Of course, Egg supports also:
typedef boost::result_of<T_curry2(int(*)(int,int))>::type T_curried_plus; T_curried_plus curried_plus = curry2(&::plus);
No macros. But there is a function-call, which incurs dynamic-initialization. You might notice that "static form" using macro and "dynamic form" using function is nicely symmetric.
So the macro removed the first function call and actually writes a function which is the curried version rather than perform the currying at runtime? Now that *is* cool and seems to be a good enough reason to have a macro (to me at least)! :)
Here is my implementation of curry2. I'd always assumed that a complete implementation would overload on the relevant "callable" types: As mentioned above, non-numbered form `curry` might support the famous "callables". It seems difficult to define "what is famous", though.
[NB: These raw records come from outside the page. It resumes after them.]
/-- R411: the sub-waves of a frame. -/
def subsOf (s : State) (ctx f : Nat) : Tbl Sub :=
  (List.range 16).foldl (fun t i =>
    let b := getField s ctx f (0x44C + 16 * i) 1
    if bitAt b 7 then tblPut t (bits b 0 4 * 2 + bits b 4 1) { pc := BitVec.ofNat 64 (getField s ctx f (0x440 + 16 * i) 8), mask := BitVec.ofNat 32 (getField s ctx f (0x448 + 16 * i) 4), hold := if bitAt b 5 then .atJoin else .run } else t) []

/-- R411: the tokens of a frame. -/
def toksOf (s : State) (ctx f : Nat) : Tbl Token :=
  (List.range 32).filterMap (fun k => if bits (getField s ctx f 0x560 8) (2 * k) 2 = 2 then some (k, .failed (BitVec.ofNat 64 (getField s ctx f (0x580 + 16 * k) 8)) (BitVec.ofNat 64 (getField s ctx f (0x588 + 16 * k) 8))) else none)

/-- R411: the port bindings of a frame. -/
def portsOf (s : State) (ctx f : Nat) : Tbl PortBind :=
  (List.range 8).filterMap (fun q =>
    let x := getField s ctx f (0x7C0 + 4 * q) 4
    if bits x 24 2 = 0 then none else some (q, { core := bits x 8 9, chan := bits x 0 3, write := decide (bits x 24 2 = 2) }))

/-- R411: the records of a frame. -/
def recsOf (s : State) (ctx f : Nat) : Tbl (List Word) :=
  (List.range 16).filterMap (fun n => let x := getField s ctx f (0x800 + 64 * n) 64; if recValid x then some (n, words8 x) else none)

/-- R411: the yield condition of a frame. -/
def yieldOf (s : State) (ctx f : Nat) (old : Option YieldSt) : YieldSt :=
  let c := getField s ctx f 0x18 4
  { (old.getD {}) with kind := bits c 0 2, idx := bits c 4 4, cont := BitVec.ofNat 64 (getField s ctx f 0x10 8), toks := (List.range 32).filter (fun k => bitAt (getField s ctx f 0x1C 4) k) }

/-- A table of the nonzero numbers of a list, under their places. -/
def tblOf (l : List Nat) : Tbl Nat := l.zipIdx.filterMap (fun x => if x.1 = 0 then none else some (x.2, x.1))

/-- R411: the vector registers of a frame. -/
def vregsOf (s : State) (ctx f alloc : Nat) : Tbl Lane32 :=
  ((List.range alloc).map (fun j => lanes.filterMap (fun l => let x := BitVec.ofNat 32 (getField s ctx f (0x1000 + 128 * j + 4 * l) 4); if x = 0 then none else some (32 * j + l, x)))).flatten

/-- R407, R411: the control registers of a wave from its frame. -/
def loadControl (s : State) (ctx f : Nat) (v : Wave) : Wave :=
  let sp := getRow s ctx f 0x340 8 9
  let w (i : Nat) : Word := BitVec.ofNat 64 (sp.getD i 0)
  { v with wd := getField s ctx f 8 8, s := (tblOf (getRow s ctx f 0x40 8 96)).map (fun e => (e.1, BitVec.ofNat 64 e.2)), rm := sp.getD 0 0 % 4, ftz := bitAt (sp.getD 0 0) 2, flags := sp.getD 1 0 % 32,
           ctxbase := w 2, wdlimit := w 3, tpc := w 4, tcause := w 5, taddr := w 6, tinfo := w 7, tvec := w 8 }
There is another Boost library out in 1.35, Boost.FunctionTypes, which might be able to help as it has decomposition functions that work with a wider range of callable function than for example Boost.Function does. Maybe that can be leveraged against? I've not had a chance to delve into it myself yet though, but Tobias Schwinger seemed to think it would handle the higher order requirements I was playing with last time I raised it on the list.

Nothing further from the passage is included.